[Exercise input Boundary: Start]

-- ==== Sys2Proof/Laws/State.lean ====
section
/-! SUPPORT. Laws of the named updates of the state: what each field of the state is after each of them. Every lemma holds by
computation, so that no later proof unfolds a record update. -/

namespace Sys2Proof.Machine

/-! ### `modSpur` -/

@[simp] theorem modSpur_pending (s : State) (sp : Nat) (f : Spur → Spur) : (modSpur s sp f).pending = s.pending := rfl
@[simp] theorem modSpur_time (s : State) (sp : Nat) (f : Spur → Spur) : (modSpur s sp f).time = s.time := rfl
@[simp] theorem modSpur_free (s : State) (sp : Nat) (f : Spur → Spur) : (modSpur s sp f).free = s.free := rfl
@[simp] theorem modSpur_regs (s : State) (sp : Nat) (f : Spur → Spur) : (modSpur s sp f).regs = s.regs := rfl
@[simp] theorem modSpur_shadow (s : State) (sp : Nat) (f : Spur → Spur) : (modSpur s sp f).shadow = s.shadow := rfl
@[simp] theorem modSpur_mem (s : State) (sp : Nat) (f : Spur → Spur) : (modSpur s sp f).mem = s.mem := rfl
@[simp] theorem modSpur_poison (s : State) (sp : Nat) (f : Spur → Spur) : (modSpur s sp f).poison = s.poison := rfl
@[simp] theorem modSpur_net (s : State) (sp : Nat) (f : Spur → Spur) : (modSpur s sp f).net = s.net := rfl
@[simp] theorem modSpur_spurs (s : State) (sp : Nat) (f : Spur → Spur) :
    (modSpur s sp f).spurs = tmod s.spurs sp {} f := rfl
@[simp] theorem modSpur_tdies (s : State) (sp : Nat) (f : Spur → Spur) : (modSpur s sp f).tdies = s.tdies := rfl
@[simp] theorem modSpur_kernels (s : State) (sp : Nat) (f : Spur → Spur) : (modSpur s sp f).kernels = s.kernels := rfl
@[simp] theorem modSpur_harts (s : State) (sp : Nat) (f : Spur → Spur) : (modSpur s sp f).harts = s.harts := rfl
@[simp] theorem modSpur_coh (s : State) (sp : Nat) (f : Spur → Spur) : (modSpur s sp f).coh = s.coh := rfl
@[simp] theorem modSpur_xlt (s : State) (sp : Nat) (f : Spur → Spur) : (modSpur s sp f).xlt = s.xlt := rfl
@[simp] theorem modSpur_tiers (s : State) (sp : Nat) (f : Spur → Spur) : (modSpur s sp f).tiers = s.tiers := rfl
@[simp] theorem modSpur_qs (s : State) (sp : Nat) (f : Spur → Spur) : (modSpur s sp f).qs = s.qs := rfl
@[simp] theorem modSpur_former (s : State) (sp : Nat) (f : Spur → Spur) : (modSpur s sp f).former = s.former := rfl
@[simp] theorem modSpur_cl (s : State) (sp : Nat) (f : Spur → Spur) : (modSpur s sp f).cl = s.cl := rfl
@[simp] theorem modSpur_arbs (s : State) (sp : Nat) (f : Spur → Spur) : (modSpur s sp f).arbs = s.arbs := rfl
@[simp] theorem modSpur_ksl (s : State) (sp : Nat) (f : Spur → Spur) : (modSpur s sp f).ksl = s.ksl := rfl
@[simp] theorem modSpur_fab (s : State) (sp : Nat) (f : Spur → Spur) : (modSpur s sp f).fab = s.fab := rfl
@[simp] theorem modSpur_ridge (s : State) (sp : Nat) (f : Spur → Spur) : (modSpur s sp f).ridge = s.ridge := rfl
@[simp] theorem modSpur_col (s : State) (sp : Nat) (f : Spur → Spur) : (modSpur s sp f).col = s.col := rfl
@[simp] theorem modSpur_pwr (s : State) (sp : Nat) (f : Spur → Spur) : (modSpur s sp f).pwr = s.pwr := rfl
@[simp] theorem modSpur_boot (s : State) (sp : Nat) (f : Spur → Spur) : (modSpur s sp f).boot = s.boot := rfl
@[simp] theorem modSpur_svc (s : State) (sp : Nat) (f : Spur → Spur) : (modSpur s sp f).svc = s.svc := rfl
@[simp] theorem modSpur_mgmt (s : State) (sp : Nat) (f : Spur → Spur) : (modSpur s sp f).mgmt = s.mgmt := rfl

[Exercise input Boundary: End]

◆ **Aim of the exercise**: Reproduce every record, making sure each one stays exactly the same.

◆ **Output below**:
-- ==== Sys2Proof/Laws/State.lean ====
section
/-! SUPPORT. Laws of the named updates of the state: what each field of the state is after each of them. Every lemma holds by
computation, so that no later proof unfolds a record update. -/

namespace Sys2Proof.Machine

/-! ### `modSpur` -/

@[simp] theorem modSpur_pending (s : State) (sp : Nat) (f : Spur → Spur) : (modSpur s sp f).pending = s.pending := rfl
@[simp] theorem modSpur_time (s : State) (sp : Nat) (f : Spur → Spur) : (modSpur s sp f).time = s.time := rfl
@[simp] theorem modSpur_free (s : State) (sp : Nat) (f : Spur → Spur) : (modSpur s sp f).free = s.free := rfl
@[simp] theorem modSpur_regs (s : State) (sp : Nat) (f : Spur → Spur) : (modSpur s sp f).regs = s.regs := rfl
@[simp] theorem modSpur_shadow (s : State) (sp : Nat) (f : Spur → Spur) : (modSpur s sp f).shadow = s.shadow := rfl
@[simp] theorem modSpur_mem (s : State) (sp : Nat) (f : Spur → Spur) : (modSpur s sp f).mem = s.mem := rfl
@[simp] theorem modSpur_poison (s : State) (sp : Nat) (f : Spur → Spur) : (modSpur s sp f).poison = s.poison := rfl
@[simp] theorem modSpur_net (s : State) (sp : Nat) (f : Spur → Spur) : (modSpur s sp f).net = s.net := rfl
@[simp] theorem modSpur_spurs (s : State) (sp : Nat) (f : Spur → Spur) :
    (modSpur s sp f).spurs = tmod s.spurs sp {} f := rfl
@[simp] theorem modSpur_tdies (s : State) (sp : Nat) (f : Spur → Spur) : (modSpur s sp f).tdies = s.tdies := rfl
@[simp] theorem modSpur_kernels (s : State) (sp : Nat) (f : Spur → Spur) : (modSpur s sp f).kernels = s.kernels := rfl
@[simp] theorem modSpur_harts (s : State) (sp : Nat) (f : Spur → Spur) : (modSpur s sp f).harts = s.harts := rfl
@[simp] theorem modSpur_coh (s : State) (sp : Nat) (f : Spur → Spur) : (modSpur s sp f).coh = s.coh := rfl
@[simp] theorem modSpur_xlt (s : State) (sp : Nat) (f : Spur → Spur) : (modSpur s sp f).xlt = s.xlt := rfl
@[simp] theorem modSpur_tiers (s : State) (sp : Nat) (f : Spur → Spur) : (modSpur s sp f).tiers = s.tiers := rfl
@[simp] theorem modSpur_qs (s : State) (sp : Nat) (f : Spur → Spur) : (modSpur s sp f).qs = s.qs := rfl
@[simp] theorem modSpur_former (s : State) (sp : Nat) (f : Spur → Spur) : (modSpur s sp f).former = s.former := rfl
@[simp] theorem modSpur_cl (s : State) (sp : Nat) (f : Spur → Spur) : (modSpur s sp f).cl = s.cl := rfl
@[simp] theorem modSpur_arbs (s : State) (sp : Nat) (f : Spur → Spur) : (modSpur s sp f).arbs = s.arbs := rfl
@[simp] theorem modSpur_ksl (s : State) (sp : Nat) (f : Spur → Spur) : (modSpur s sp f).ksl = s.ksl := rfl
@[simp] theorem modSpur_fab (s : State) (sp : Nat) (f : Spur → Spur) : (modSpur s sp f).fab = s.fab := rfl
@[simp] theorem modSpur_ridge (s : State) (sp : Nat) (f : Spur → Spur) : (modSpur s sp f).ridge = s.ridge := rfl
@[simp] theorem modSpur_col (s : State) (sp : Nat) (f : Spur → Spur) : (modSpur s sp f).col = s.col := rfl
@[simp] theorem modSpur_pwr (s : State) (sp : Nat) (f : Spur → Spur) : (modSpur s sp f).pwr = s.pwr := rfl
@[simp] theorem modSpur_boot (s : State) (sp : Nat) (f : Spur → Spur) : (modSpur s sp f).boot = s.boot := rfl
@[simp] theorem modSpur_svc (s : State) (sp : Nat) (f : Spur → Spur) : (modSpur s sp f).svc = s.svc := rfl
@[simp] theorem modSpur_mgmt (s : State) (sp : Nat) (f : Spur → Spur) : (modSpur s sp f).mgmt = s.mgmt := rfl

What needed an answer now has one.